In news your 8-year-old kid probably knew about weeks ago somehow, a new Minecraft rip-off is available to play online. In a surprising twist on the genre, every frame in this one is entirely generated by artificial intelligence (AI).
The game, Oasis, lets players explore a 3D world filled with square blocks, mine resources, and craft items, just like the ridiculously popular Minecraft. It’s a little surreal to play, with distant landscapes morphing into other shapes and sizes as you approach.
But underneath the hood, the game is quite different from any other you have played. It lets you choose from a host of starting environments, as well as the option to upload your own image to be used as a starting scene. However, the player’s actions and movements soon change the environment around you.

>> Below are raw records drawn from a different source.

/-- The key of a block, and of an open area, among what the index has stopped using. -/
def blockKey (b : Nat) : Nat := 2 * b
def openKey (c seq : Nat) : Nat := 2 * (2 * c + seq % 2) + 1

/-- Index i of partition p. -/
def State.index (s : State) (p i : Nat) : Option VecIndex := Tbl.get (fun _ => none) s.indexes (64 * p + i)

/-- Set or drop it. -/
def State.setIndex (s : State) (p i : Nat) (x : Option VecIndex) : State :=
  { s with indexes := Tbl.set (fun _ => none) s.indexes (64 * p + i) x }

/-- The index a command names. -/
def Cmd.indexNo (c : Cmd) : Nat := nfld (c.arg 8) 31 26

/-- Change the index a command names, if it is loaded. -/
def State.modIndex (s : State) (p : Nat) (c : Cmd) (f : VecIndex → VecIndex) : State :=
  match s.index p c.indexNo with
  | some x => s.setIndex p c.indexNo (some (f x))
  | none => s

/-- The index, where the command may act on it (R291, R292). -/
def State.indexOf (s : State) (p : Nat) (c : Cmd) : Option VecIndex :=
  match s.index p c.indexNo with
  | some x => (match x.unloadAt with | some n => if c.ord < n then some x else none | none => some x)
  | none => none

/-- The hub's words 20 to 25. -/
def VecIndex.hubWords (x : VecIndex) : List Nat := [x.pub, x.floor, x.nextUnused, x.freeHead, x.freeCount, x.oldest]

/-- Write words 20 to 25 back to the descriptor (R292). -/
def State.indexBack (s : State) (p i : Nat) : State :=
  match s.index p i with
  | some x => s.postBytes .device (x.dirAt + 128 * i + 80) 24 (wordsNum x.hubWords 0 6) false
  | none => s

/-- Change hub words, and write them back. -/
def State.modHub (s : State) (p : Nat) (c : Cmd) (f : VecIndex → VecIndex) : State := (s.modIndex p c f).indexBack p c.indexNo

/-! ### Epochs (R298, R299) -/

/-- Is a record visible at an epoch? -/
def visibleAt (qe ins del : Nat) : Bool :=
  decide (ins ≠ 0) && (decide (ins = qe) || epochOlder ins qe) && (decide (del = 0) || epochOlder qe del)

/-- The oldest of some stamps. -/
def oldestOf : List Nat → Option Nat
  | [] => none
  | a :: t => match oldestOf t with
    | none => some a
    | some b => some (if epochOlder b a then b else a)

/-! ### Vectors, scores, sketches (R302, R303) -/

/-- The value of an element code. -/
def VecIndex.elem (x : VecIndex) (v : Nat) : FVal :=
  match x.vformat with
  | 0 => FVal.ofBits 5 10 v
  | 1 => FVal.ofBits 8 7 v
  | 2 => elemVal fmE4m3 v
  | _ => elemVal fmE5m2 v

/-- The values of a stored vector. -/
def VecIndex.vector (x : VecIndex) (v : Nat) : List FVal :=
  (List.range x.dim).map (fun e => x.elem (v / 2 ^ (x.elemBits * e) % 2 ^ x.elemBits))

/-- The negative of a value. -/
def FVal.negate : FVal → FVal
  | .nan => .nan
  | .inf n => .inf (!n)
  | .fin n d => .fin (!n) d.neg

/-- Sums of terms over blocks of 32, joined by the tree. -/
def blockTerms (a b : List FVal) : Nat :=
  reduceTree ((List.range ((a.length + 31) / 32)).map (fun k => (blockSum false 0 [] ((a.drop (32 * k)).take 32) ((b.drop (32 * k)).take 32)).toF32))

/-- The inner product. -/
def ipScore (q v : List FVal) : Nat := blockTerms q v
/-- The squared distance. -/
def l2Score (q v : List FVal) : Nat :=
  let d := List.zipWith (fun a b => FVal.add a b.negate) q v
  blockTerms d d
/-- The norm. -/
def normOf (q : List FVal) : Nat := (fpSqrt 0 0 (blockTerms q q)).1
/-- −0 is written +0. -/
def plusZero (v : Nat) : Nat := if v = 2 ^ 31 then 0 else v

/-- The score of a vector for a query. -/
def VecIndex.score (x : VecIndex) (q v : List FVal) : Nat :=
  match x.metric with
  | 2 => plusZero (l2Score q v)
  | 1 => plusZero (fpDiv 0 0 (ipScore q v) (normOf q)).1
  | _ => plusZero (ipScore q v)

/-- The score by which centroids are ranked (R313). -/
def VecIndex.centroidScore (x : VecIndex) (q v : List FVal) : Nat := if x.metric = 2 then l2Score q v else ipScore q v

/-- An order of FP32 codes as integers. -/
def f32Rank (v : Nat) : Int := if v < 2 ^ 31 then (v : Int) else -((v - 2 ^ 31 : Nat) : Int)

/-- A rank in which the better score is less; NaN is last. -/
def VecIndex.rank (x : VecIndex) (v : Nat) : Int :=
  match ofF32 v with
  | .nan => 2 ^ 40
  | _ => if x.metric = 2 then f32Rank v else -f32Rank v

/-- Put an entry into a list that rises by rank and then by number; an equal one stays first. -/
def insertRank {α : Type} (e : Int × Nat × α) : List (Int × Nat × α) → List (Int × Nat × α)
  | [] => [e]
  | y :: t => if e.1 < y.1 ∨ (e.1 = y.1 ∧ e.2.1 < y.2.1) then e :: y :: t else y :: insertRank e t

/-- Sort by rank and then by number. -/
def sortRank {α : Type} (l : List (Int × Nat × α)) : List (Int × Nat × α) := l.foldl (fun acc e => insertRank e acc) []

/-- The sketch of a vector, one bit for each hyperplane. -/
def sketchOf (v : List FVal) (hyper : List (List FVal)) : Nat :=
  hyper.foldr (fun h acc => (match ofF32 (ipScore v h) with
    | .inf n => if n then 0 else 1
    | .fin _ d => if 0 < d.m then 1 else 0
    | .nan => 0) + 2 * acc) 0

/-- Bits in which two sketches of n bits differ. -/
def hamming : Nat → Nat → Nat → Nat
  | 0, _, _ => 0
  | n + 1, a, b => (if a % 2 = b % 2 then 0 else 1) + hamming n (a / 2) (b / 2)

/-- The largest finite magnitude of the vector format. -/
def VecIndex.largest (x : VecIndex) : Dy :=
  match x.vformat with
  | 0 => ⟨65504, 0⟩
  | 1 => largestOf 0
  | 2 => largestOf fmE4m3
  | _ => largestOf fmE5m2

/-- Round an FP32 code to the vector format; answers whether it was clipped (R305). -/
def VecIndex.store (x : VecIndex) (v : Nat) : Nat × Bool :=
  match ofF32 v with
  | .fin n d =>
    let clip := x.largest.lt d.abs
    let m := if clip then x.largest else d.abs
    let code := match x.vformat with
      | 0 => roundMag 11 (-24) m.m.natAbs m.e
      | 1 => roundMag 8 (-133) m.m.natAbs m.e
      | 2 => roundMag 4 (-9) m.m.natAbs m.e
      | _ => roundMag 3 (-16) m.m.natAbs m.e
    ((if n then 2 ^ (x.elemBits - 1) else 0) + code, clip)
  | _ => (0, false)

/-! ### Reading the index -/

/-- Read n bytes of this node's T1. -/
def Work.t1 (p : Nat) (c : Cmd) (o n : Nat) : Work Got := do
  let here ← Work.view (fun s => s.node * 2 ^ 40)
  Work.read (c.agent p) false [(here + o, n)]

/-- Read words of this node's T1. -/
def Work.t1Words (p : Nat) (c : Cmd) (o n : Nat) : Work (List Nat × Bool) := do
  let g ← Work.t1 p c o (4 * n)
  pure (numWords g.value n, g.poison)

/-- Write n bytes of this node's T1. -/
def Work.putT1 (p : Nat) (c : Cmd) (o n v : Nat) : Work Unit :=
  Work.act (fun s => s.storeAll (c.agent p) v false [(s.node * 2 ^ 40 + o, n)])

/-- A block of a chain as a reader finds it: its number, count, sequence, whether it is sealed, and the next. -/
structure BlockHead where
  block : Nat
  count : Nat
  cpart : Nat
  seq : Nat
  sealed : Bool
  next : Nat
  deriving DecidableEq, Repr

/-- Read a block's header. -/
def Work.blockHead (p : Nat) (c : Cmd) (x : VecIndex) (b : Nat) : Work (BlockHead × Bool) := do
  let (w, po) ← Work.t1Words p c (x.blockAt b) 4
  pure (⟨b, min (nfld (wordAt w 1) 8 0) 256, wordAt w 2, wordAt w 3, decide (nfld (wordAt w 1) 31 31 = 1), wordAt w 0⟩, po)

/-- Read the headers of a chain. -/
def Work.chain (p : Nat) (c : Cmd) (x : VecIndex) : Nat → Nat → Work (List BlockHead × Bool)
  | 0, _ => pure ([], false)
  | n + 1, b => do
    if b = noBlock ∨ x.blocks ≤ b then pure ([], false)
    else
      let (h, po) ← Work.blockHead p c x b
      let (t, q) ← Work.chain p c x n h.next
      pure (h :: t, po || q)

/-- A record as a reader finds it. -/
structure VecRecord where
  head : BlockHead
  slot : Nat
  ins : Nat
  del : Nat
  id : Nat
  attr : Nat
  deriving DecidableEq, Repr

/-- The records of a block. -/
def Work.records (p : Nat) (c : Cmd) (x : VecIndex) (h : BlockHead) : Work (List VecRecord × Bool) := do
  let g ← Work.t1 p c (x.blockAt h.block + 64) (16 * h.count)
  let rec_ (i : Nat) : VecRecord :=
    let w := numWords (g.value / 2 ^ (128 * i)) 4
    ⟨h, i, wordAt w 0, wordAt w 1, wordAt w 2 + 2 ^ 32 * nfld (wordAt w 3) 15 0, nfld (wordAt w 3) 31 16⟩
  pure ((List.range h.count).map rec_, g.poison)

/-- The records of some blocks. -/
def Work.allRecords (p : Nat) (c : Cmd) (x : VecIndex) : List BlockHead → Work (List VecRecord × Bool)
  | [] => pure ([], false)
  | h :: t => do
    let (l, po) ← Work.records p c x h
    let (m, q) ← Work.allRecords p c x t
    pure (l ++ m, po || q)

/-- The sketch of a record. -/
def Work.sketchAt (p : Nat) (c : Cmd) (x : VecIndex) (h : BlockHead) (i : Nat) : Work Got :=
  Work.t1 p c (x.blockAt h.block + 5184 + i * (x.sketch / 8)) (x.sketch / 8)

/-- Read a range of the partition's Loft space, block by block: bytes, poison, and the worst status; blocks not there are asked for (R144).
What lies beyond the reservation is a violation and reads as zeros (R66, R141). -/
def Work.loft (p : Nat) (c : Cmd) : Nat → Nat → Nat → Work Got
  | 0, _, _ => pure ⟨0, false, 0⟩
  | fuel + 1, off, n => do
    if n = 0 then pure ⟨0, false, 0⟩
    else
      let base := off / loftBytes * loftBytes
      let m := min n (base + loftBytes - off)
      let key := loftReadKey base
      let w := Waiter.cmd p c.chute c.seq
      let a ← (fun s => match s.fab.arrivals.find? (fun x => decide (x.waiter = w) && decide (x.addr = key)) with
        | some x => .ok (some x, s)
        | none => match s.loftBlock p base with
          | none => .ok (none, s)
          | some b => .error (fun s => s.loftAsk p c key base b none) : Work (Option Arrival))
      let r ← Work.loft p c fuel (off + m) (n - m)
      match a with
      | none => do
        Work.act (fun s => s.violateMem (.unit p c.chute c.seq) false base)
        pure ⟨2 ^ (8 * m) * r.value, r.poison, r.status⟩
      | some x =>
        let o := off - base
        let lines := linesOf o m
        let po := lines.any (fun l => (x.value / 2 ^ 131072).testBit l)
        pure ⟨x.value / 2 ^ (8 * o) % 2 ^ (8 * m) + 2 ^ (8 * m) * r.value, po || r.poison, worseStatus x.status r.status⟩

/-- The vector of a record (R296). -/
def Work.vectorOf (p : Nat) (c : Cmd) (x : VecIndex) (h : BlockHead) (i : Nat) : Work Got :=
  if !x.inLoft then Work.t1 p c (x.vecAt h.block i) x.vbytes
  else if h.sealed then Work.loft p c 3 (x.vecAt h.block i) x.vbytes
  else Work.t1 p c (x.openAt h.cpart h.seq i) x.vbytes

/-- The hyperplanes. -/
def Work.hyperplanes (p : Nat) (c : Cmd) (x : VecIndex) : Nat → Work (List (List FVal) × Bool)
  | 0 => pure ([], false)
  | n + 1 => do
    let g ← Work.t1 p c (x.hyperAt (x.sketch - (n + 1))) x.vbytes
    let (l, po) ← Work.hyperplanes p c x n
    pure (x.vector g.value :: l, g.poison || po)

/-- A map entry: its number and words. -/
abbrev MapEntry := Nat × List Nat

/-- The entries of an ID's window (R297), and whether a line was poisoned. -/
def Work.mapEntries (p : Nat) (c : Cmd) (x : VecIndex) : List Nat → Work (List MapEntry × Bool)
  | [] => pure ([], false)
  | n :: t => do
    let (w, po) ← Work.t1Words p c (x.mapAt n) 4
    let (l, q) ← Work.mapEntries p c x t
    pure ((n, w) :: l, po || q)

/-- Is a map entry in use? -/
def mapValid (w : List Nat) : Bool := decide (nfld (wordAt w 3) 31 31 = 1)
/-- The ID of a map entry. -/
def mapId (w : List Nat) : Nat := wordAt w 0 + 2 ^ 32 * nfld (wordAt w 1) 15 0
/-- The words of a map entry. -/
def mapWords (id cpart block slot : Nat) : List Nat := [id % 2 ^ 32, cpart * 2 ^ 16 + id / 2 ^ 32 % 2 ^ 16, block, 2 ^ 31 + slot]

/-! ### Locks, holds, reuse (R305, R309, R310) -/

/-- Who else has locked a coarse partition: some true, a compaction; some false, an insert. -/
def VecIndex.lockedBy (x : VecIndex) (c : Cmd) (cpart : Nat) : Option Bool :=
  (x.locks.find? (fun l => decide (l.1 = cpart) && !(decide (l.2.1 = c.chute) && decide (l.2.2.1 = c.seq)))).map (fun l => l.2.2.2)

/-- Does another insert hold a map entry? -/
def VecIndex.heldByOther (x : VecIndex) (c : Cmd) (n : Nat) : Bool :=
  x.holds.any (fun h => decide (h.1 = n) && !(decide (h.2.1 = c.chute) && decide (h.2.2 = c.seq)))

/-- Release what a command locks and holds. -/
def VecIndex.letGo (x : VecIndex) (c : Cmd) : VecIndex :=
  { x with locks := x.locks.filter (fun l => !(decide (l.2.1 = c.chute) && decide (l.2.2.1 = c.seq))),
           holds := x.holds.filter (fun h => !(decide (h.2.1 = c.chute) && decide (h.2.2 = c.seq))) }

/-- The queries of an index that run, as their admission number and epoch: a SEARCH keeps both with its working values. -/
def State.queries (s : State) (p i : Nat) : List (Nat × Nat) :=
  ((s.part p).cmds.filter (fun d => decide (d.opcode = 0x07) && decide (d.kind = 0) && decide (d.phase = .running) && decide (d.indexNo = i)
    && decide (d.auxAt 2 = 1))).map (fun d => (d.auxAt 4, d.auxAt 3))

/-- May what the index stopped using be used again: has every query admitted before then completed? -/
def State.reusable (s : State) (p : Nat) (c : Cmd) (x : VecIndex) (key : Nat) : Bool :=
  let n := Tbl.get (fun _ => 0) x.freed key
  (s.queries p c.indexNo).all (fun q => decide (n < q.1))

/-- The index stops using some blocks or areas: the queries admitted by now are remembered. -/
def VecIndex.stopUsing (x : VecIndex) (keys : List Nat) : VecIndex :=
  { x with freed := keys.foldl (fun t k => Tbl.set (fun _ => 0) t k x.admitted) x.freed }

/-- The next n blocks an allocation would take: from the free list first, then those never used; none where there are too few. -/
def Work.nextBlocks (p : Nat) (c : Cmd) (x : VecIndex) : Nat → Nat → Nat → Nat → Work (Option (List Nat × Nat × Nat × Nat))
  | 0, head, count, unused => pure (some ([], head, count, unused))
  | n + 1, head, count, unused => do
    if head ≠ noBlock ∧ count ≠ 0 then
      let (h, _) ← Work.blockHead p c x head
      let r ← Work.nextBlocks p c x n h.next (count - 1) unused
      pure (r.map (fun y => (head :: y.1, y.2)))
    else if unused < x.blocks then
      let r ← Work.nextBlocks p c x n head count (unused + 1)
      pure (r.map (fun y => (unused :: y.1, y.2)))
    else pure none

“You’re about to enter a first-of-its-kind video model, a game engine trained by millions of gameplay hours,” the game’s creators, Decart and Etched, explain as you enter. “Every step you take will shape the environment around you in real time.”
“The model learned to allow users to move around, jump, pick up items, break blocks, and more, all by watching gameplay directly,” the team explained in a statement. “We view Oasis as the first step in our research towards foundational models that simulate more complex interactive worlds, thereby replacing the classic game engine for a future driven by AI.”
There are all sorts of weird quirks to the game, a result of everything being generated frame-by-frame, and being trained on real gameplay. Items will randomly pop up in your inventory, as the game tries to match what Minecraft players would have in their inventory in similar environments. The landscape warps and changes as you look away from it, with the entire world feeling like it is simulating what it’s like not to have object permanence yet.
For a game concept that revolves around building permanent structures, this isn’t ideal, and we doubt anyone would play it for fun rather than out of curiosity. AI is not replacing video game developers any time soon.
However, as a curiosity, it is pretty interesting.
“In essence, diffusion models learn to reverse the iterative process which adds Gaussian noise to the input and thereby enable generating new samples given noise,” the team explained. “This approach can be extended towards video generation by adding additional temporal layers to the model architecture that receive a context consisting of the previous frames that were generated (e.g., in an autoregressive fashion).”
The team has high hopes that AI generation could “revolutionize” games, enabling more interaction between gamer and the game they are playing.
“Simply imagine a world where this integration is so tight that foundation models may even augment modern entertainment platforms by generating content on the fly according to the user preferences,” the team says, “or perhaps a gaming experience that provides new possibilities for the user interaction such as textual and audio prompts guiding the gameplay (e.g., ‘imagine that there is a pink elephant chasing me down’).”
Whether gamers want this or well-made, human-designed video games, remains to be seen. You can play the game for yourself here, though be warned, you may have to join the queue.